FLUCONAZOLE ENCAPSULATED SPANLASTIC IN-SITU GEL FOR OCULAR DELIVERY: FORMULATION, OPTIMIZATION AND CHARACTERIZATION

Abstract

The development of effective ocular drug delivery systems remains a significant challenge due to anatomical and physiological barriers that limit drug bioavailability. This study presents the formulation and evaluation of fluconazole-loaded spanlastic in-situ gel to enhance drug retention time and therapeutic efficacy for ophthalmic applications. Spanlastics are elastic vesicular carriers, were prepared by using ethanol injection method and optimized for particle size, zeta potential, and entrapment efficiency. The edge activators selected for the preparation were Tween 80, Tween 20, and Polyvinyl alcohol (PVA) with Span 80. FTIR and DSC analyses were performed for drug excipient compatibility check. Optimized spanlastic preparation was incorporated into a thermosensitive in-situ gel matrix of Poloxamer 407. Final optimized in-situ gel preparation was evaluated for appearance, pH, gelation temperature, in vitro release and ex vivo permeation across excise goat cornea.
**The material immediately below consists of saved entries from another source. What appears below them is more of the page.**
/-- The bits of the first burst that the injection armed for this access makes wrong, and the state with it used (R410). -/
def State.takeMcInj (s : State) (p : Nat) (read : Bool) : Burst × State :=
  if s.flag Fld.MC_INJ_ARM p && s.flag Fld.MC_INJ_ONREAD p == read then
    let at_ (sym mask : Nat) : Burst := BitVec.ofNat 288 mask <<< (4 * sym)
    let b := s.fld Fld.MC_INJ_SYMB p
    (at_ (s.fld Fld.MC_INJ_SYMA p) (s.fld Fld.MC_INJ_MASKA p) ^^^
      (if b = 0xFF then 0 else at_ b (s.fld Fld.MC_INJ_MASKB p)), s.setFld Fld.MC_INJ_ARM p 0)
  else (0, s)

/-- The millisecond the bell counter stands in, plus 1, as the time of domain T by which R407 spaces its records. -/
def State.nowMs (s : State) : Nat := s.bell80.toNat / 2 ^ 32 * 1000 + s.bell80.toNat % 2 ^ 32 * 1000 / 2 ^ 32 + 1

/-- The record of an ECC error: its controller, PCA and symbol (R407, R607). -/
def eccRec (sev p pca pa sym : Nat) (sec inj : Bool) : ErrRec :=
  { unit := 240 + p / 16, sev := sev, type := 0x10, addr := some pa, loc := p, data := [pca + sym * 2 ^ 32], sec := sec,
    inj := inj }

/-- A corrected symbol (R407): counted, and recorded at most once a millisecond. -/
def State.hbmCorrected (s : State) (p pca pa sym : Nat) (sec inj : Bool) : State :=
  let s := (s.satField Fld.MC_ECC_CE_CNT p).pmHbm p 0x09 1 sec
  if (s.hctl p).ceMs = s.nowMs then s
  else (s.modHctl p (fun h => { h with ceMs := s.nowMs })).logErr (eccRec 0 p pca pa sym sec inj)

/-- An uncorrectable burst (R407). -/
def State.hbmUncorrected (s : State) (p pca pa : Nat) (sec inj : Bool) : State :=
  (s.satField Fld.MC_ECC_UE_CNT p).logErr (eccRec 1 p pca pa 0xFF sec inj)

/-- One burst of a read: `e` the bits that are wrong, `bad` the stored poison (R406, R407); the poison returned. -/
def State.hbmBurst (s : State) (p pca pa : Nat) (e : Burst) (bad sec inj : Bool) : Bool × State :=
  if bad then (true, s)
  else match symsOf e with
    | [] => (false, s)
    | [l] => (false, s.hbmCorrected p pca pa l sec inj)
    | _ => (true, s.hbmUncorrected p pca pa sec inj)

/-- The page hint of a request: OPEN, or CLOSE (R397). -/
def State.hintOpen (s : State) (q : FwReq) : Bool :=
  if q.cls = 6 then true else if q.cls = 7 then false else (s.csrGet .MC_HINT 0).getLsbD q.cls

/-- One burst of a line that a read finds in the DRAM, `x` wrong beside what is wrong there; a demand read that corrects it
queues its write-back (R409). The poison returned. -/
def State.demandBurst (s : State) (p pa loc : Nat) (x : Burst) (sec inj : Bool) : Bool × State :=
  let e := (s.burstAt loc).2 ^^^ x
  let bad := s.burstBad loc
  let (b, s) := s.hbmBurst p (hbmPca (loc % 0x600000000)) pa e bad sec inj
  (b, if s.flag Fld.MC_SCRUB_DEMAND p && !bad && symCount e == 1 then
        s.modHctl p (fun h => { h with wb := h.wb.filter (· != loc) ++ [loc] }) else s)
Among the nine formulations developed, formulation F1 (Span 80: Tween 80 at 65:35 w/w) exhibited optimal characteristics and was shown particle size of 168.3 nm, zeta potential of −21.27 mV, and entrapment efficiency of 87.3%. FTIR and DSC analyses confirmed drug-excipient compatibility. In vitro drug release studies showed 55.10% and 76.25% release in 5 hr from fluconazole loaded spanlastic and fluconazole suspension respectively. The in-situ gel preparation was developed for F1 spanlastic formulation and the rheological evaluation revealed the suitable gelation temperature (35 ± 1°C). Ex vivo permeation studies showed a 65.21% drug permeation from spanlastics in-situ gel which was significantly higher than the 42.2% observed with fluconazole loaded Poloxamer 407 gel. Therefore, fluconazole loaded spanlastic in-situ gel could offers a promising alternative for ocular antifungal therapy with sustained drug release, enhanced corneal permeation, and improved therapeutic outcomes. Further in-vivo studies are warranted to validate clinical efficacy and long-term safety.